The nationally televised singing competition put Leong's distinctive baritone voice on the map and made him one of the most recognizable faces and voices in the Singaporean entertainment scene. It did not come as a surprise when Leong was offered a record deal (from chief Singapore Idol judge, Ken Lim) a year later, the chief judge was remembered to have said on air (after the announcement of the final results) that Leong had what it took to "be a regional star, anytime."

During the competition he garnered a huge fanbase, self named the 'Jonatics'. Leong has mentioned on some occasions that he was initially uncomfortable with the word, "fan" and prefers to refer to his fanbase as "supporters" as he felt that the "fan" sounded "rather snooty". His fanbase has been well aware of Leong's longtime affinity with animals and have adopted a dog and a monkey in his name at a dog society in the case of the former and the Night Safari for the latter.

==Post-Idol career==
Following Singapore Idol, Leong has performed at many high-profile events, television shows and many concert venues including Miss Singapore Universe, the President's Star Charity Singapore, a Levi's jeans launch and an FHM event.

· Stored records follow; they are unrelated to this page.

/-- Everything the stored image holds (R155). `State.tables` is the copy in use. -/
structure Tables where
  axles : Vector AxleRecord 5
  rows : Vector (Option SensorId) 20
  roster : Vector RosterEntry 4
  groups : Vector ThresholdGroup 8
  announce : Announce
  settings : Settings
  link : LinkSettings
  guardLevel : GuardLevel
deriving DecidableEq, Repr

/-- The factory truck axle records (table of R2). -/
def factoryAxles : Vector AxleRecord 5 :=
  #v[{ layout := .single, group := 0, liftable := false, nearLane := 0 },
    { layout := .single, group := 0, liftable := false, nearLane := 0 },
    { layout := .dual, group := 1, liftable := false, nearLane := 1 },
    { layout := .dual, group := 1, liftable := false, nearLane := 2 },
    { layout := .absent, group := 2, liftable := true, nearLane := 2 }]

/-- The factory content of every item of the image (R156). -/
def Tables.factory : Tables :=
  { axles := factoryAxles, rows := Vector.replicate 20 Option.none,
    roster := Vector.replicate 4 .free, groups := Vector.replicate 8 .factory, announce := .factory,
    settings := .factory, link := .factory, guardLevel := .openLevel }

/-- The nonvolatile memory (R155): never written; an image with the CRC it carries; or one left by a
write that was cut short, whose content the spec does not give and which is invalid (R162). -/
inductive Image where
  | blank
  | written (content : Tables) (crc : BitVec 16)
  | cutShort
deriving DecidableEq, Repr

/-! ### Events (section 8) -/

/-- The 25 kinds of event (R151). -/
inductive EventKind where
  | conditionOn
  | conditionOff
  | refill
  | trailerIdentified
  | trailerUnknown
  | trailerRemoved
  | enrolStep
  | enrolRepeat
  | enrolForeign
  | enrolInUse
  | enrolCompleted
  | enrolEnded
  | proposalOpen
  | proposalAmbiguous
  | proposalWithdrawn
  | proposalAccepted
  | proposalRejected
  | laneJam
  | laneClear
  | vehicleDataLost
  | vehicleDataBack
  | stateChange
  | storeInvalid
  | saveDone
  | linkFault
deriving DecidableEq, Repr

def EventKind.code : EventKind → Nat
  | .conditionOn => 0
  | .conditionOff => 1
  | .refill => 2
  | .trailerIdentified => 3
  | .trailerUnknown => 4
  | .trailerRemoved => 5
  | .enrolStep => 6
  | .enrolRepeat => 7
  | .enrolForeign => 8
  | .enrolInUse => 9
  | .enrolCompleted => 10
  | .enrolEnded => 11
  | .proposalOpen => 12
  | .proposalAmbiguous => 13
  | .proposalWithdrawn => 14
  | .proposalAccepted => 15
  | .proposalRejected => 16
  | .laneJam => 17
  | .laneClear => 18
  | .vehicleDataLost => 19
  | .vehicleDataBack => 20
  | .stateChange => 21
  | .storeInvalid => 22
  | .saveDone => 23
  | .linkFault => 24

/-- An event record (R151). `time` is in whole seconds of the part clock. -/
structure Event where
  kind : EventKind
  row : Option Row := Option.none
  condition : Option Condition := Option.none
  level : Option Severity := Option.none
  value : Option (BitVec 32) := Option.none
  time : Nat
deriving DecidableEq, Repr

/-- A critical entry: a CONDITION_ON whose condition is CRITICAL (8.1). -/
def Event.critical (e : Event) : Bool :=
  decide (e.kind = .conditionOn) && decide (e.condition.map Condition.severity = some .critical)

/-- The event queue, its overflow flag and the taken record (R152 to R154). -/
structure EventQueue where
  records : List Event
  overflow : Bool
  taken : Option Event
deriving DecidableEq, Repr

/-! ### Enrolment and proposals (section 6) -/

/-- How the last session ended (R119). -/
inductive Ending where
  | none
  | completed
  | abortedTool
  | cancelled
  | timedOut
  | moved
  | trailerLost
  | refused
  | frozen
deriving DecidableEq, Repr

def Ending.code : Ending → Nat
  | .none => 0
  | .completed => 1
  | .abortedTool => 2
  | .cancelled => 3
  | .timedOut => 4
  | .moved => 5
  | .trailerLost => 6
  | .refused => 7
  | .frozen => 8

/-- A pair of the pending list (6.4). -/
structure EnrolPair where
  row : Row
  id : SensorId
  source : Option Row
deriving DecidableEq, Repr

/-- An entry of the session duplicate memory (R46). -/
structure HeardCopy where
  id : SensorId
  sequence : BitVec 4
  arrival : Millis
deriving DecidableEq, Repr

/-- The state of ENC but for the episode records (R107, R46). `session` is CLOSED (`none`) or
WAITING(i) (`some i`). -/
structure Enrolment where
  walk : List Row
  session : Option Nat
  allowMove : Bool
  pairs : List EnrolPair
  stepDeadline : Option Millis
  lastEnding : Ending
  applied : Nat
  leftVacant : Nat
  proposal : Option (Row × SensorId)
  copies : List HeardCopy
deriving DecidableEq, Repr

/-- ENC after any reset (R107). -/
def Enrolment.reset : Enrolment :=
  { walk := [], session := Option.none, allowMove := false, pairs := [],
    stepDeadline := Option.none, lastEnding := .none, applied := 0, leftVacant := 0,
    proposal := Option.none, copies := [] }

/-- The episode record of a row (R107, R125). `dueTaken` is the MODEL's own: the row's becoming due has
been taken (log entry 9). -/
structure Episode where
  movingMs : Millis
  ambiguous : Bool
  rejected : List SensorId
  dueTaken : Bool
deriving DecidableEq, Repr

def Episode.reset : Episode :=
  { movingMs := 0, ambiguous := false, rejected := [], dueTaken := false }

/-! ### Vehicle data and operating states (section 7) -/

/-- A load as the body controller reports it (R133). -/
inductive LoadReport where
  | unladen
  | laden
  | tipping
  | unknown
deriving DecidableEq, Repr

/-- The reported load, the applied load and the settle state of one unit (R133, R137). -/
structure UnitLoad where
  reported : LoadReport
  applied : LoadState
  settle : Option (LoadState × Millis)
deriving DecidableEq, Repr

def UnitLoad.reset : UnitLoad :=
  { reported := .unknown, applied := .laden, settle := Option.none }

/-- The data status of VDM (R135). -/
inductive DataStatus where
  | waiting
  | present
  | lost
deriving DecidableEq, Repr

/-- The vehicle data record (R133). -/
structure VehicleData where
  speed : Option Nat
  truck : UnitLoad
  trailer : UnitLoad
  connected : Bool
  liftMask : BitVec 8
  ambient : Pu
  status : DataStatus
  frameDeadline : Option Millis
deriving DecidableEq, Repr

/-- VDM after any reset, with the frame timeout deadline given (R133). -/
def VehicleData.reset (deadline : Option Millis) : VehicleData :=
  { speed := Option.none, truck := .reset, trailer := .reset, connected := false, liftMask := 0,
    ambient := 203, status := .waiting, frameDeadline := deadline }

/-- The state of OSC (R143). The IGNITION level it has taken is `Lines.ignition`, and the session-open
flag is that of `Enrolment.session`. `deferredOffline` holds the tag of a deferred GO_OFFLINE. -/
structure Controller where
  state : OpState
  parkDelay : Option Millis
  parkPending : Bool
  activity : Option Millis
  deferredOffline : Option Byte
deriving DecidableEq, Repr

/-- OSC after any reset (R143). -/
def Controller.reset : Controller :=
  { state := .starting, parkDelay := Option.none, parkPending := false, activity := Option.none,
    deferredOffline := Option.none }

/-- The filtered levels of the three discrete inputs (R187). -/
structure Lines where
  ignition : Bool
  service : Bool
  crank : Bool
deriving DecidableEq, Repr

/-- Whether the part runs: powered and out of reset, held in reset by the RESET line, or without
supply (R187). -/
inductive Phase where
  | running
  | inReset
  | off
deriving DecidableEq, Repr

/-! ### The table store (section 8) -/

/-- The save states of 8.8. -/
inductive SaveState where
  | idle
  | writing
  | suspended
  | resuming
deriving DecidableEq, Repr

def SaveState.code : SaveState → Nat
  | .idle => 0
  | .writing => 1
  | .suspended => 2
  | .resuming => 3

/-- The state of TST but for the image (R157, R158). -/
structure Store where
  state : SaveState
  captured : Option Tables
  remaining : Millis
  resumeAt : Option Millis
  saveAgain : Bool
  dirty : Bool
  invalid : Bool
deriving DecidableEq, Repr

/-- TST after any reset, before the load (R158). The spec gives no reset value for the remaining write time, which counts only while
a save is in flight: it is 0 (DESIGN CHOICE, log entry 32). -/
def Store.reset : Store :=
  { state := .idle, captured := Option.none, remaining := 0, resumeAt := Option.none,
    saveAgain := false, dirty := false, invalid := false }

/-! ### Frames, requests and snapshots (sections 9 to 11) -/

/-- The result codes of R175. -/
inductive ResultCode where
  | ok
  | clamped
  | badFrame
  | badValue
  | inUse
  | guarded
  | busy
  | wrongState
  | notFound
deriving DecidableEq, Repr

def ResultCode.code : ResultCode → Nat
  | .ok => 0
  | .clamped => 1
  | .badFrame => 2
  | .badValue => 3
  | .inUse => 4
  | .guarded => 5
  | .busy => 6
  | .wrongState => 7
  | .notFound => 8

/-- The edit class of a request (10.1). -/
inductive EditClass where
  | notAnEdit
  | wheel
  | table
deriving DecidableEq, Repr

/-- An ALERT frame (R104). -/
structure AlertFrame where
  row : Row
  status : WheelStatus
  announced : ConditionSet
  pc : Pu
  pg : Pu
  temperature : Option Int
deriving DecidableEq, Repr

/-- A RESPONSE frame (10.1). `data` holds bytes 3..7. -/
structure ResponseFrame where
  code : Byte
  tag : Byte
  result : ResultCode
  data : List Byte
deriving DecidableEq, Repr

/-- A STATUS frame (R170). -/
structure StatusFrame where
  row : Row
  status : WheelStatus
  level : Severity
  pc : Pu
  pg : Pu
  temperature : Option Int
  flags : MeasFlags
deriving DecidableEq, Repr

/-- The content of a PART_STATUS frame (R171). -/
structure PartStatus where
  opState : OpState
  trailer : TrailerState
  dataLost : Bool
  storeInvalid : Bool
  dirty : Bool
  saveInFlight : Bool
  eventsWaiting : Bool
  eventOverflow : Bool
  requestOverrun : Bool
  jamMask : BitVec 4
  wheelsNone : Nat
  wheelsAdvisory : Nat
  wheelsWarning : Nat
  wheelsCritical : Nat
deriving DecidableEq, Repr

/-- A frame of the transmit queue, by class (R167). -/
inductive TxFrame where
  | alert (frame : AlertFrame)
  | response (frame : ResponseFrame)
  | status (frame : StatusFrame)
  | partStatus (frame : PartStatus)
deriving DecidableEq, Repr

/-- A frame in the transmit buffer, with the identifier and the data bytes of the attempt (R168). -/
structure Attempt where
  frame : TxFrame
  identifier : BitVec 11
  data : List Byte
deriving DecidableEq, Repr

/-- The link states of 9.2. -/
inductive LinkState where
  | searching
  | running
  | busQuiet
deriving DecidableEq, Repr

def LinkState.code : LinkState → Nat
  | .searching => 0
  | .running => 1
  | .busQuiet => 2

/-- A row record of a snapshot (R172). -/
structure SnapRow where
  id : SensorId
  status : WheelStatus
  level : Severity
  announcedLevel : Severity
  active : ConditionSet
  pc : Pu
  pg : Pu
  temperature : Option Int
  flags : MeasFlags
  rssi : Vector Byte 4
  raw : Pu
  lastMode : Option Mode
  leakRate : Nat
  sinceAccepted : Nat
deriving DecidableEq, Repr

/-- A row record that is not available (R172). -/
def SnapRow.notAvailable : SnapRow :=
  { id := 0, status := .vacant, level := .none, announcedLevel := .none, active := 0, pc := 4095,
    pg := 4095, temperature := Option.none, flags := .clear, rssi := Vector.replicate 4 0,
    raw := 4095, lastMode := Option.none, leakRate := 65535, sinceAccepted := 65535 }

In December 2006, Leong hosted a local holiday special series produced by Mediacorp named "Wish Upon A Star" alongside Hady Mirza and Gurmit Singh to fulfill contractual obligations. It was filmed between November and December 2006. He was voted Man of the Year 2006 in The Flame Awards organised by The New Paper. Mediacorps Channel 5 Fame Awards gave Leong the title of "Best Hunk 2006".

In 2007, Leong was made an ambassador for the Motorola Singapore (RED) Campaign, an initiative spearheaded by Bono of U2 to alleviate the spread of HIV in Africa. In November that year, Leong lent his vocals to a Mandarin track, 情牵二十五, which was included in the track list for an album compilation to commemorate Mediacorp's twenty five-year anniversary of broadcasting locally produced mandarin drama serials on Channel 8.

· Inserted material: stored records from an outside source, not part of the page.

-- ==== Sys2Proof/Machine/Clock.lean ====
section
/-! DEFINITION. One millisecond of the part clock: what the passage of time alone changes. -/

namespace Sys2Proof.Machine

/-- The moving missing time of every MISSING row grows while the part is ACTIVE, the vehicle is moving and no session is open
(R125). -/
def growEpisodes (s : State) : State :=
  if s.osc.state = .active ∧ moving s ∧ !sessionOpen s then
    s.setEpisodes (Vector.ofFn fun r =>
      let e := s.episode r
      if (s.wheel r).status = .missing then { e with movingMs := e.movingMs + 1 } else e)
  else s

/-- Time spent in WRITING counts toward a save's write time (R158). -/
def spendWriteTime (s : State) : State :=
  if s.store.state = .writing then s.setStore { s.store with remaining := s.store.remaining - 1 } else s

/-- The part clock counts on, through a warm reset and through the RESET line, until power is lost (00_scope 4.3). -/
def advanceClock (s : State) : State := s.setClock (s.clock + 1)

/-- A millisecond passes (log entry 5). -/
def tick (s : State) : State :=
  match s.phase with
  | .off => s
  | .inReset => advanceClock s
  | .running => spendWriteTime (growEpisodes (advanceClock s))

end Sys2Proof.Machine
end

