/-- TAU listens (R43), and the part runs. -/
abbrev Listening (s : State) : Prop := s.phase = .running ∧ (s.osc.state = .active ∨ s.osc.state = .parkWatch)

/-- The ID is held by no row and no roster slot, and is no tool's (R44). -/
abbrev UnknownId (s : State) (id : SensorId) : Prop :=
  inToolBlock id = false ∧ rowHolding s id = none ∧ slotsWith s id = []

/-- TAU takes `t`, the oldest record of its lane, as a new measurement of row `r`, with no session for it to answer (R43 to R48). -/
abbrev Measures (s : State) (before : List TelegramRecord) (t : TelegramRecord) (after : List TelegramRecord) (r : Row) : Prop :=
  Listening s ∧ Handed s before t after ∧ inToolBlock t.id = false ∧ rowHolding s t.id = some r ∧ enrolledCopy s r t = false
    ∧ (sessionOpen s = false ∨ t.mode ≠ .triggered)

/-- A measurement of the fault kind (R59). -/
abbrev FaultKind (t : TelegramRecord) : Prop := t.pressure.toNat = 4094 ∨ t.pressure.toNat = 4095 ∨ t.fault = true

/-- A new sample finds a refill in a ring (R70, R71): it is later than the newest sample, and exceeds by more than 20 pu the newest that is
not more than 3,600 s older than it. -/
def refillFound (ring : List Sample) (x : Sample) : Bool :=
  (ring.getLast?.all fun y => decide (y.time < x.time))
    && ((ring.filter fun y => decide (x.time ≤ y.time + 3600000)).getLast?.any fun y => decide (y.pc + 20 < x.pc))

/-- Step 3 of R68 finds a refill for row `r`, whose Pc the measurement `t` has made `pc` (R67, R71, R74). -/
def refills (s : State) (r : Row) (t : TelegramRecord) (pc : Pu) : Bool :=
  decide (¬ FaultKind t) && !raisedRow s r && refillFound (s.wheel r).ring { pc := pc, time := t.arrival }

/-- The two tests of R92, on the record `w` a measurement `t` has left, the limits `p` in force, the group's record `g` and the Pc of
the partner. -/
def testsOf (p : PressureLimits) (g : TempLimits) (t : TelegramRecord) (w : WheelRecord) (partnerPc : Pu) : Condition → Verdict
  | .lowWarn => { qualifies := decide (w.pc < lowWarnLimit p), clears := decide (lowWarnLimit p + g.hyst ≤ w.pc) }
  | .lowCrit => { qualifies := decide (w.pc < lowCritLimit p), clears := decide (lowCritLimit p + g.hyst ≤ w.pc) }
  | .highWarn => { qualifies := decide (highWarnLimit p ≤ w.pg), clears := decide (w.pg + g.hyst ≤ highWarnLimit p) }
  | .tempWarn =>
    { qualifies := decide (g.tempWarn + 50 ≤ t.temperature.toNat), clears := decide (t.temperature.toNat + 3 ≤ g.tempWarn + 50) }
  | .tempCrit =>
    { qualifies := decide (g.tempCrit + 50 ≤ t.temperature.toNat), clears := decide (t.temperature.toNat + 3 ≤ g.tempCrit + 50) }
  | .leak =>
    { qualifies := decide (g.leakWarn ≤ w.leakRate.getD 0), clears := decide (w.leakRate.getD 0 < g.leakWarn - g.leakWarn / 4) }
  | .fastLeak => { qualifies := decide (t.mode = .alert), clears := decide (t.mode ≠ .alert) }
  | .imbalance =>
    let d := max w.pc partnerPc - min w.pc partnerPc
    { qualifies := decide (g.imbalance < d), clears := decide (d = 0 ∨ d + g.hyst ≤ g.imbalance) }
  | .batteryLow => { qualifies := t.batteryLow, clears := !t.batteryLow }
  | .sensorFault => { qualifies := decide (FaultKind t), clears := decide (¬ FaultKind t) }
  | .missing => { qualifies := false, clears := false }

/-- Whether a condition of row `r` is judged on the measurement `t`, which has left the rate `rate` (table of R91, R95); `s` is the
state before it. -/
def isJudged (s : State) (r : Row) (t : TelegramRecord) (rate : Option Nat) : Condition → Bool
  | .lowWarn => decide (¬ FaultKind t) && !raisedRow s r
  | .lowCrit | .highWarn | .fastLeak => decide (¬ FaultKind t)
  | .tempWarn | .tempCrit => decide (¬ FaultKind t) && decide (t.temperature.toNat ≠ 255)
  | .leak => decide (¬ FaultKind t) && !raisedRow s r && rate.isSome && decide ((groupOf s r).temp.leakWarn ≠ 0)
  | .imbalance =>
    decide (¬ FaultKind t) && !raisedRow s r && decide ((axleOf s (rowAxle r)).layout = .dual)
      && decide ((s.wheel (partner r)).status = .live) && decide ((s.wheel (partner r)).pc ≤ 4000)
  | .batteryLow | .sensorFault => true
  | .missing => false

/-- A condition enters on the first measurement that qualifies (R94). -/
def entersFirst (t : TelegramRecord) : Condition → Bool
  | .lowCrit | .tempCrit | .fastLeak | .sensorFault => true
  | .lowWarn => decide (t.mode = .alert)
  | _ => false

/-- A condition as a record holds it: active or not, and its counter (R78, R93). -/
abbrev condOf (w : WheelRecord) (c : Condition) : Bool × Nat := (hasCond w.active c, w.counters[c.code])

/-- The CONDITION_ON or CONDITION_OFF event of a row, with the active set after the change and the Pc (R96). -/
abbrev conditionEvent (r : Row) (c : Condition) (on : Bool) (active : ConditionSet) (pc : Pu) (time : Nat) : Event :=
  { kind := if on = true then .conditionOn else .conditionOff, row := some r, condition := some c
    level := some (highest active), value := some (BitVec.ofNat 32 pc), time := time }

/-- The active set when the conditions up to `c` have been judged and those after it have not (R96). -/
abbrev activeUpTo (c : Condition) (before after : ConditionSet) : ConditionSet :=
  let upTo : ConditionSet := BitVec.ofNat 16 (2 ^ (c.code.val + 1) - 1)
  (after &&& upTo) ||| (before &&& ~~~upTo)

/-- The duplicate memory of the session once a record has entered it: newest first, one entry an ID, at most four (R46). -/
abbrev remembered (t : TelegramRecord) (copies : List HeardCopy) : List HeardCopy :=
  ({ id := t.id, sequence := t.sequence, arrival := t.arrival } :: copies.filter fun c => decide (c.id ≠ t.id)).take 4

/-- A session that stood at step `i` has ended otherwise than COMPLETED (R119): ENC is closed with the outcome, nothing pending has
reached the tables, the candidates and the walk order are kept, ENROL_ENDED is raised, and a park pending moves the part. -/
abbrev Closed (how : Ending) (i : Nat) (s u : State) : Prop :=
  u.enc.session = none ∧ u.enc.pairs = [] ∧ u.enc.copies = [] ∧ u.enc.stepDeadline = none
    ∧ u.enc.lastEnding = how ∧ u.enc.applied = 0 ∧ u.enc.leftVacant = 0 ∧ u.enc.walk = s.enc.walk
    ∧ u.tables = s.tables ∧ u.candidates = s.candidates ∧ u.trailer = s.trailer ∧ u.store = s.store ∧ u.vdm = s.vdm
    ∧ Raised
        { kind := .enrolEnded, row := s.enc.walk[i]?, value := some (BitVec.ofNat 32 how.code), time := s.now / 1000 } s u
    ∧ (s.osc.parkPending = true ∧ s.lines.ignition = false → u.osc.state = .parkWatch)
    ∧ (¬ (s.osc.parkPending = true ∧ s.lines.ignition = false) → u.osc.state = s.osc.state)

/-- The session has ended so, and nothing else has touched the wheel records: they are as they were, unless a park pending moves the
part. -/
abbrev Ended (how : Ending) (i : Nat) (s u : State) : Prop :=
  Closed how i s u ∧ (¬ (s.osc.parkPending = true ∧ s.lines.ignition = false) → u.wheels = s.wheels)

In September 2008, Leong acted in an episode in Calefare, as a popular singer named Johnny Chia, a parody of himself. When interviewed if he was aware of the similarities between the two shows, Leong expressed ignorance during filming, but has since "immensely enjoyed" the original British sitcom after the fact. He was featured as a celebrity guest contestant in the premiere episode of the Singaporean version of the popular television gameshow Don't Forget the Lyrics!. Along with other singers, Leong managed to raise $25,000 for charity. He was also an ambassador for the Passion Card Ad campaign for the People's Association.

==Theatrical Circus career==
In April 2010, it was announced that Leong would star in the original theatrical production, "Voyage De La Vie" along with a cast of international performers. After several rounds of auditions, Leong got the lead role of "The Boy".

Leong is the only Singaporean performer in "Voyage De La Vie", a Cirque Du Soleil-esque show with circus performances, elaborate sets, costumes and original music.

==Solo album==
On 22 September 2011, Leong's solo album, 神秘英雄 (Mysterious Hero) was released. The album is recorded in Mandarin but featured one English single titled, For You. The single 多一次机会 peaked at number 7 on the Top 20 Countdown chart on the most popular radio station in Singapore, Y.E.S. 93.3FM.

==Internet blog and Podcast Show==
In August 2011, Leong started a web blog named "Life in Stereo- Jonathan Leong's guide to Life" and an accompanying monthly podcast show that is available for free download on his website.

==Personal life==

In many of his interviews, Leong has emphasized his priority away from work is always his family, loved one, his pets and close friends. Leong has always shown a great love and respect for films and good writing. He has mentioned on several occasion that enjoys writing, reading and art.

Leong married Jeneen Goh on 26 December 2015.